From Little Owl coffee bar, a sculptural grand staircase ascends to the second floor meeting spaces
Enter Gang, a MacArthur Fellowship recipient for her commitment to environmental stewardship. Using nature as inspiration, the hotel’s façade takes cues from Colorado’s native aspen trees and the striking white, curved panels create a distinctive window design that recalls the eye-shaped marks found on the bark of the trees while also optimizing natural light and reducing heat gain.
Wildman Chalmers was challenged with crafting interiors that matched the pristine building but were also warm and welcoming to guests. While the outside was informed by the forms of the trees, “we wanted the inside to reflect the sensory experience of nature,” says principal and design director Heather Wildman. The journey begins on the first floor, home to Pasque restaurant and Little Owl coffee bar, and extends to the second-floor meeting space up through the 265 guestrooms to the 13th-floor rooftop.

Pops of nature-inspired hues, including mossy green and copper, appear in the Commons lounge on the second floor
Mimicking a forest floor, the richly layered lobby mixes brown hues and textures to add softness to the concrete floor (stained brown and topped with exposed aggregate that resembles pebbles), while materials were chosen that would age with the hotel. Take the distressed wood slats on the ceiling, which were sourced from reclaimed wood snow fencing in Wyoming. Local beetle kill pine has a new life as wall shingles behind the check-in desk—made from a naturally felled cottonwood tree—as well as guestroom headboards and elements in Pasque.
The lobby, too, features a striking ceiling installation made from Reishi, an eco-friendly leather alternative derived from mushroom mycelium. “I’m a minimalist,” says Wildman, “but I love to maximize on subtlety.”

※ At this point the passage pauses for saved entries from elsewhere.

/-- MovesAndImmediates: the ends of the immediate's range. -/
theorem test_witness_MovesAndImmediates :
    (-2097152 ≤ (-2097152 : Int) ∧ (-2097152 : Int) ≤ 2097151) ∧
    (-2097152 ≤ (2097151 : Int) ∧ (2097151 : Int) ≤ 2097151) := by decide

/-- FinvInverts: operands 0 and p - 1. -/
theorem test_witness_FinvInverts :
    operand p384 (start 0 [] [] [] 0) 1 = 0 ∧
    operand p384 (start 0 [(1, p384.p - 1)] [] [] 0) 1 ≠ 0 :=
  test_operand_facts.2.1

/-- FpowRaises: exponents 0 and p - 1, the second over a base that is not 0. -/
theorem test_witness_FpowRaises :
    operand p384 (start 0 [(1, 3)] [] [] 0) 2 = 0 ∧
    operand p384 (start 0 [(1, 3), (2, p384.p - 1)] [] [] 0) 2 = p384.p - 1 ∧
    operand p384 (start 0 [(1, 3), (2, p384.p - 1)] [] [] 0) 1 ≠ 0 :=
  test_operand_facts.2.2.1

/-- p - 1 is not a square modulo p = 3 (mod 4). -/
theorem not_square_neg_one {p : Nat} (hp : p.Prime) (h4 : p % 4 = 3) :
    ¬ ∃ r, r * r % p = p - 1 := by
  rintro ⟨r, hr⟩
  have := Fact.mk hp
  have hsq : IsSquare (-1 : ZMod p) := by
    refine ⟨(r : ZMod p), ?_⟩
    have h1 : ((r * r % p : Nat) : ZMod p) = ((p - 1 : Nat) : ZMod p) := by rw [hr]
    rw [ZMod.natCast_mod, Nat.cast_sub hp.one_le, ZMod.natCast_self] at h1
    push_cast at h1
    rw [h1]; ring
  exact ZMod.exists_sq_eq_neg_one_iff.mp hsq h4

/-- FissqTestsSquares and FsqrtFindsRoots: a square, a non-square, and Z. -/
theorem test_witness_squares :
    (∃ r, r * r % p384.p = operand p384 (start 0 [(1, 4)] [] [] 0) 1) ∧
    (¬ ∃ r, r * r % p384.p = operand p384 (start 0 [(1, p384.p - 1)] [] [] 0) 1) ∧
    operand p384 (start 0 [(1, p384.z)] [] [] 0) 1 = p384.z ∧
    operand p384 (start 0 [(1, p384.p - 1)] [] [] 0) 1 = p384.p - 1 := by
  obtain ⟨h, h4, hz, hp⟩ := test_operand_facts.2.2.2.2.2.2.2
  refine ⟨⟨2, h4⟩, ?_, hz, h⟩
  rw [h]
  exact not_square_neg_one prime_p384 hp

/-- FcselBlends: selectors 0 and 1. -/
theorem test_witness_FcselBlends :
    operand p521 (start 1 [(3, p521.p)] [] [] 0) 3 = 0 ∧
    operand p521 (start 1 [(3, 1)] [] [] 0) 3 = 1 :=
  test_operand_facts.2.2.2.1

/-- FencWritesBytes, FdecReadsBytes, EncodeDecodeRoundTrip: a range that ends at the last byte and one
that ends past it, the largest value that fits in one byte and the smallest that does not. -/
theorem test_witness_buffer_commands :
    (lenValue 1#8 + offValue 1023#10 ≤ 1024 ∧ offValue 1023#10 + lenValue 1#8 ≤ 1024) ∧
    1024 < lenValue 2#8 + offValue 1023#10 ∧
    operand p384 (start 0 [(3, 255)] [] [] 0) 3 < 2 ^ (8 * lenValue 1#8) ∧
    2 ^ (8 * lenValue 1#8) ≤ operand p384 (start 0 [(3, 256)] [] [] 0) 3 ∧
    Memory.wf (start 0 [(3, 255)] [] [] 0).buf = true ∧
    (start 0 [(3, 256)] [] [] 0).inflight = some ⟨0x12345678#32, 0, 1⟩ :=
  test_operand_facts.2.2.2.2.1

/-- Valid and invalid point registers: the hypotheses of PointsAddByGroupLaw, PvalidTestsValidity,
PclrCopiesChecked, PmulWritesMultiple, PeqComparesPoints, ScalarMultiplicationIsRepeatedAddition and
GroupLawIsClosed. -/
theorem test_witness_points :
    ValidPoint p384 gen384 ∧ ValidPoint p384 ⟨5#521, 7#521, true⟩ ∧ ¬ ValidPoint p384 offCurve ∧
    ¬ ValidPoint p384 ⟨BitVec.ofNat 521 p384.gx, BitVec.ofNat 521 (p384.gy + p384.p), false⟩ ∧
    (start 0 [] [(0, gen384), (1, offCurve)] [] 0).p[(0 : PReg)] = gen384 ∧
    (start 0 [] [(0, gen384), (1, offCurve)] [] 0).p[(1 : PReg)] = offCurve ∧
    gen384.inf = false ∧ identity.inf = true ∧
    (start 0 [] [(0, gen384), (1, offCurve)] [] 0).inflight = some ⟨0x12345678#32, 0, 1⟩ ∧
    operand p384 (start 0 [] [(0, gen384)] [] 0) 2 = 0 ∧
    operand p384 (start 0 [(2, 1)] [(0, gen384)] [] 0) 2 = 1 := by
  unfold ValidPoint CurveEquation
  decide +kernel

/-- H2bDrawsFieldElement, H2cHashesEveryMessage: the ends of the message
lengths. -/
theorem test_witness_message_length :
    (start 0 [] [] [] 1024).msglen.toNat ≤ 1024 ∧ (start 0 [] [] [] 0).msglen.toNat ≤ 1024 ∧
    1024 < (start 0 [] [] [] 1025).msglen.toNat ∧ 1024 < (start 0 [] [] [] 2047).msglen.toNat ∧
    (start 0 [] [] [] 1025).inflight = some ⟨0x12345678#32, 0, 1⟩ :=
  test_operand_facts.2.2.2.2.2.1

/-- SswuCompletes: the image of the exceptional element 0 is valid. -/
theorem test_witness_SswuCompletes :
    ValidPoint p384 (mapped p384 (operand p384 (start 0 [] [] [] 0) 1)) := by
  unfold ValidPoint CurveEquation
  decide +kernel

/-- UnsupportedGroupComesFirst: CURVE_SEL 2 and 15, a command in flight, a legal word. -/
theorem test_witness_UnsupportedGroupComesFirst :
    2 ≤ noCurve.curveSel.toNat ∧ 2 ≤ (start 15 [] [] [] 0).curveSel.toNat ∧
    noCurve.inflight = some ⟨0x12345678#32, 0, 1⟩ ∧ decode 0xA0C00000#32 = .ok (.pinf 3) ∧
    Instr.pinf 3 ≠ .nop := by decide

/-- IllegalCommandCompletes: an illegal word in flight. -/
theorem test_witness_IllegalCommandCompletes :
    ({ noCurve with inflight := some ⟨0x48000000#32, 0, 1⟩ } : State).inflight =
      some ⟨0x48000000#32, 0, 1⟩ ∧
    decode 0x48000000#32 = .error .reservedOpcode := ⟨rfl, by decide⟩

/-- CompletionSucceedsOrFails, OperandsAreFrozen: a command in flight in a busy state. -/
theorem test_witness_in_flight :
    busyState.inflight = some ⟨0x12345678#32, 0, 1⟩ ∧ busyState.status.busy = true := ⟨rfl, rfl⟩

The tree metaphor carries into the guestrooms, with dark corridors (symbolizing the trunk of the tree) that transition to light and bright rooms, which are framed by the scalloped windows. “Your eye is drawn to these great views and shapes,” she says. Guestroom carpets, made from compostable recycled material, also nod to the forest floor, while artwork includes pressed flowers in glass frames that create shadows from the windows.
Crowning the hotel is Stellar Jay. Here, guests feel as if they’re nestled under a forest canopy thanks to saturated green and blue hues in the main dining area and a lush mural that crawls along the walls in the private dining room.

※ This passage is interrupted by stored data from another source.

/-- LINECOPY copies A and B to the line's 512 entries of FB and changes no other entry and nothing else
(`43_framebuffer.md` R170). -/
def Obligations.LinecopyWritesItsLine : Prop :=
  ∀ (y : Line) (s : State), y.toNat ≤ 191 → ∃ t, exec (.linecopy y) s = .next t ∧
    (∀ (k : Fin 98304) (x : Fin 256), k.val = fbIndexA y.toNat x → t.fb.entry k = s.lineA[x]) ∧
    (∀ (k : Fin 98304) (x : Fin 256), k.val = fbIndexB y.toNat x → t.fb.entry k = s.lineB[x]) ∧
    (∀ k : Fin 98304, (∀ x : Fin 256, k.val ≠ fbIndexA y.toNat x ∧ k.val ≠ fbIndexB y.toNat x) →
      t.fb.entry k = s.fb.entry k) ∧
    t = { s with fb := t.fb, out := ⟨none, 0#2, none⟩ }

/-- LINEFILL writes WHITE_FILL to the line's 512 entries of FB and changes no other entry and nothing else (R171). -/
def Obligations.LinefillWhitensItsLine : Prop :=
  ∀ (y : Line) (s : State), y.toNat ≤ 191 → ∃ t, exec (.linefill y) s = .next t ∧
    (∀ (k : Fin 98304) (x : Fin 256), k.val = fbIndexA y.toNat x ∨ k.val = fbIndexB y.toNat x →
      t.fb.entry k = 0xFFFFFFFF#32) ∧
    (∀ k : Fin 98304, (∀ x : Fin 256, k.val ≠ fbIndexA y.toNat x ∧ k.val ≠ fbIndexB y.toNat x) →
      t.fb.entry k = s.fb.entry k) ∧
    t = { s with fb := t.fb, out := ⟨none, 0#2, none⟩ }

/-- PRESENT hands over FB as it is and raises diagnostic 1 exactly when the sink answers failure; nothing else changes
(R173). -/
def Obligations.PresentHandsOverFrame : Prop :=
  ∀ s : State, ∃ t, exec .present s = .next t ∧
    (∀ k : Fin 98304, presentRead t k = some (s.fb.entry k)) ∧
    presentFailFlag t = (presentFailFlag s || !s.sinkOk) ∧ unsupportedModeFlag t = unsupportedModeFlag s ∧
    t.out.diagPulse = (if s.sinkOk then 0b00#2 else 0b10#2) ∧
    t = { s with diag := t.diag, out := ⟨none, t.out.diagPulse, some s.fb⟩ }

/-- A forced-blank frame: after CYC_FRAME ADVANCE commands with the flag set every entry of FB is white, whatever it held
before (R172). -/
def Obligations.ForcedBlankFrameIsWhite : Prop :=
  ∀ s : State, TimingOk s → forcedBlank s.cfg = true →
    ∃ t, execAll (advances s.thresholds.cycFrame) s = .next t ∧
      ∀ k : Fin 98304, t.fb.entry k = 0xFFFFFFFF#32

/-! ### The block as a whole -/

/-- Events come from ADVANCE only; a frame from PRESENT or the ADVANCE that enters VBlank only; the unsupportedMode pulse
from RENDER or the ADVANCE that enters HBlank only, the presentFail pulse from PRESENT or the ADVANCE that enters VBlank
only, so the two never come from one command (`10_state.md` R33, `60_exceptions.md` R201, R204, `43_framebuffer.md`
R175). -/
def Obligations.OutputsComeFromTheirCommands : Prop :=
  ∀ (i : Instr) (s t : State), exec i s = .next t →
    (t.out.event ≠ none → i = .advance) ∧
    (t.out.frame ≠ none → i = .present ∨ i = .advance ∧ ∃ y, t.out.event = some (.enterVBlank y)) ∧
    (t.out.diagPulse.getLsbD 0 = true →
      (∃ y, i = .render y) ∨ i = .advance ∧ ∃ y, t.out.event = some (.enterHBlank y)) ∧
    (t.out.diagPulse.getLsbD 1 = true →
      i = .present ∨ i = .advance ∧ ∃ y, t.out.event = some (.enterVBlank y)) ∧
    t.out.diagPulse ≠ 0b11#2

/-- The port codes (`30_encoding.md` R73, R74): Draw, HBlank and VBlank are 0, 1 and 2 on mode_o; no event, EnterDraw,
EnterHBlank and EnterVBlank are 0, 1, 2 and 3 on evt_o with the event's line, or 0 without one, on evt_line_o. So after
an ADVANCE that changes the mode the event code is the mode code plus 1 and its line is line_o. -/
def Obligations.EventPortFollowsModePort : Prop :=
  (∀ s : State,
    (modeO s).toNat = (match s.mode with | .draw => 0 | .hblank => 1 | .vblank => 2) ∧
    (evtO s).toNat =
      (match s.out.event with
       | none => 0 | some (.enterDraw _) => 1 | some (.enterHBlank _) => 2 | some (.enterVBlank _) => 3) ∧
    (s.out.event = none → evtLineO s = 0#9) ∧
    (∀ y, s.out.event = some (.enterDraw y) ∨ s.out.event = some (.enterHBlank y) ∨
      s.out.event = some (.enterVBlank y) → evtLineO s = y)) ∧
  ∀ s t : State, exec .advance s = .next t →
    (t.mode ≠ s.mode → (evtO t).toNat = (modeO t).toNat + 1 ∧ evtLineO t = lineO t) ∧
    (t.mode = s.mode → evtO t = 0b00#2 ∧ evtLineO t = 0#9)

/-- DIAG gains exactly the bits of the command's pulse and loses none but by RESET (`10_state.md` R24, `60_exceptions.md`
R201). -/
def Obligations.DiagnosticBitsAreSticky : Prop :=
  ∀ (i : Instr) (s t : State), exec i s = .next t → i ≠ .reset → t.diag = s.diag ||| t.out.diagPulse

/-- No operation reads DIAG: another value of it changes nothing but DIAG itself (R24). -/
def Obligations.DiagIsNeverRead : Prop :=
  ∀ (i : Instr) (s t : State) (d : BitVec 2), exec i s = .next t →
    ∃ t', exec i { s with diag := d } = .next t' ∧ t' = { t with diag := t'.diag }

/-- Which command may write which state (`20_memory.md` R54, `10_state.md` R25 to R30): everything else keeps it. -/
def Obligations.StateIsWrittenByItsOwners : Prop :=
  ∀ (i : Instr) (s t : State), exec i s = .next t →
    (t.cfg ≠ s.cfg → i = .reset ∨ ∃ r v, i = .cfgwr r v) ∧
    (t.raw ≠ s.raw → i = .reset ∨ ∃ k v, i = .palwr k v) ∧
    (t.derived ≠ s.derived → i = .reset ∨ i = .refresh ∨ i = .advance) ∧
    (t.lineA ≠ s.lineA ∨ t.lineB ≠ s.lineB → i = .advance ∨ ∃ y, i = .render y) ∧
    (t.fb ≠ s.fb → i = .reset ∨ i = .advance ∨ (∃ y, i = .linecopy y) ∨ ∃ y, i = .linefill y) ∧
    t.thresholds = s.thresholds ∧ t.sinkOk = s.sinkOk ∧ t.stream = s.stream

/-- The block never writes VRAM (`44_control_ops.md` R196, `00_scope.md` R8). -/
def Obligations.NoCommandWritesVram : Prop :=
  ∀ (i : Instr) (s t : State), exec i s = .next t → ∀ a, memByte t.vram a = memByte s.vram a

/-! ### The tile/map memory -/

/-- `VramRead(addr, 2)` is little-endian and wraps modulo 2^32 (`20_memory.md` R41, R45). -/
def Obligations.VramReadIsLittleEndian : Prop :=
  ∀ (m : Memory) (a : Addr),
    (vramRead2 m a).toNat =
      (vramRead1 m a).toNat + 256 * (vramRead1 m (BitVec.ofNat 32 ((a.toNat + 1) % 2 ^ 32))).toNat

/-- A byte the collaborator writes is read back and no other byte changes; of several changes the last one to an address
is read back (`10_state.md` R32 (b)); the canonical form makes equal contents equal data (the representation is the
model's, log entry 3). -/
def Obligations.VramWritesAreReadBack : Prop :=
  (∀ (m : Memory) (a b : Addr) (v : Byte), Memory.wf m →
    memByte (memWrite m a v) b = (if b = a then v else memByte m b)) ∧
  (∀ (m : Memory) (ws : List (Addr × Byte)) (b : Addr), Memory.wf m →
    memByte (memWrites m ws) b =
      (match ws.reverse.find? fun w => decide (w.1 = b) with
       | some w => w.2
       | none => memByte m b)) ∧
  ∀ m m' : Memory, Memory.wf m → Memory.wf m' → (∀ a, memByte m a = memByte m' a) → m = m'
end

A mural depicting tree branches in Stellar Grove, the private dining room in Stellar Jay, adds to the forest-like feel of the hotel
Buerge knew for a truly sustainable hotel, operations had to be as important as the design, implementing a landfill diversion program that converts food waste into compost that is then returned to local farms. (Thus far, Populus has diverted 14 tons of food waste from landfills.)

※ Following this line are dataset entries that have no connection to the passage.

-- ==== Sys2Proof/Laws/Memory.lean ====
section
/-!
SUPPORT. The tile/map memory: every operation keeps the canonical form.
-/

namespace Sys2Proof.Machine

theorem wf_nil : Memory.wf [] := by simp [Memory.wf]

theorem wf_tail {c : Host.Cell} {m : Memory} (h : Memory.wf (c :: m)) : Memory.wf m :=
  ⟨(List.pairwise_cons.mp h.1).2, fun d hd => h.2 d (List.mem_cons_of_mem _ hd)⟩

theorem wf_cons_iff (c : Host.Cell) (m : Memory) :
    Memory.wf (c :: m) ↔ (∀ d ∈ m, c.1 < d.1) ∧ c.1 < 2 ^ 32 ∧ c.2 ≠ unlistedByte ∧ Memory.wf m := by
  simp only [Memory.wf, List.pairwise_cons, List.mem_cons, forall_eq_or_imp]
  tauto

/-- Every entry after a write is the written one or was there before. -/
theorem mem_memWrite {m : Memory} {a : Addr} {v : Byte} {d : Host.Cell} (h : d ∈ memWrite m a v) :
    d = (a.toNat, v) ∧ v ≠ unlistedByte ∨ d ∈ m := by
  induction m with
  | nil =>
    unfold memWrite at h
    split at h <;> simp_all
  | cons c m ih =>
    unfold memWrite at h
    split at h
    · split at h <;> simp_all
    · split at h
      · split at h <;> simp_all
        rcases h with h | h <;> simp [h]
      · rcases List.mem_cons.mp h with rfl | h
        · exact .inr List.mem_cons_self
        · exact (ih h).imp_right (List.mem_cons_of_mem _)

/-- A write keeps the canonical form. -/
theorem memWrite_wf {m : Memory} (a : Addr) (v : Byte) (h : Memory.wf m) : Memory.wf (memWrite m a v) := by
  induction m with
  | nil =>
    unfold memWrite
    split
    · exact wf_nil
    · exact (wf_cons_iff _ _).mpr ⟨by simp, a.isLt, ‹_›, wf_nil⟩
  | cons c m ih =>
    obtain ⟨hlt, hb, hv, hm⟩ := (wf_cons_iff _ _).mp h
    unfold memWrite
    split
    · next hac =>
      split
      · exact h
      · refine (wf_cons_iff _ _).mpr ⟨?_, a.isLt, ‹_›, h⟩
        intro d hd
        rcases List.mem_cons.mp hd with rfl | hd
        · exact hac
        · exact lt_trans hac (hlt d hd)
    · split
      · next hac =>
        split
        · exact hm
        · exact (wf_cons_iff _ _).mpr ⟨fun d hd => by have := hlt d hd; simp only; omega, a.isLt, ‹_›, hm⟩
      · next h1 h2 =>
        refine (wf_cons_iff _ _).mpr ⟨?_, hb, hv, ih hm⟩
        intro d hd
        rcases mem_memWrite hd with ⟨rfl, -⟩ | hd
        · simp only; omega
        · exact hlt d hd

/-- The collaborator's changes keep the canonical form. -/
theorem memWrites_wf {m : Memory} (ws : List (Addr × Byte)) (h : Memory.wf m) : Memory.wf (memWrites m ws) := by
  induction ws generalizing m with
  | nil => exact h
  | cons w ws ih => exact ih (memWrite_wf w.1 w.2 h)

end Sys2Proof.Machine
end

Further, the hotel is investing in regenerative farming practices as well as tree planting and reforestation efforts in partnership with the U.S. Forest Service and other agencies. Most notably, the hotel teamed up with the National Forest Foundation on its One Night, One Tree program, which plants a tree for every night’s stay, contributing over 20,000 new trees in 2024, with the goal of planting more than 55,000 trees in 2025.
“Because we’ve done everything with purpose, guests will feel good just by virtue of staying here,” explains Aparium Hotel Group CEO and founder Mario Tricocci. The goal, he points out, is for guests to leave feeling inspired, curious, and motivated.
“Our greatest impact with Populus is not going to be through the building itself,” adds Buerge, “but in how we influence and encourage the industry to think differently and to change.”
This article will appear in HD’s April 2025 issue.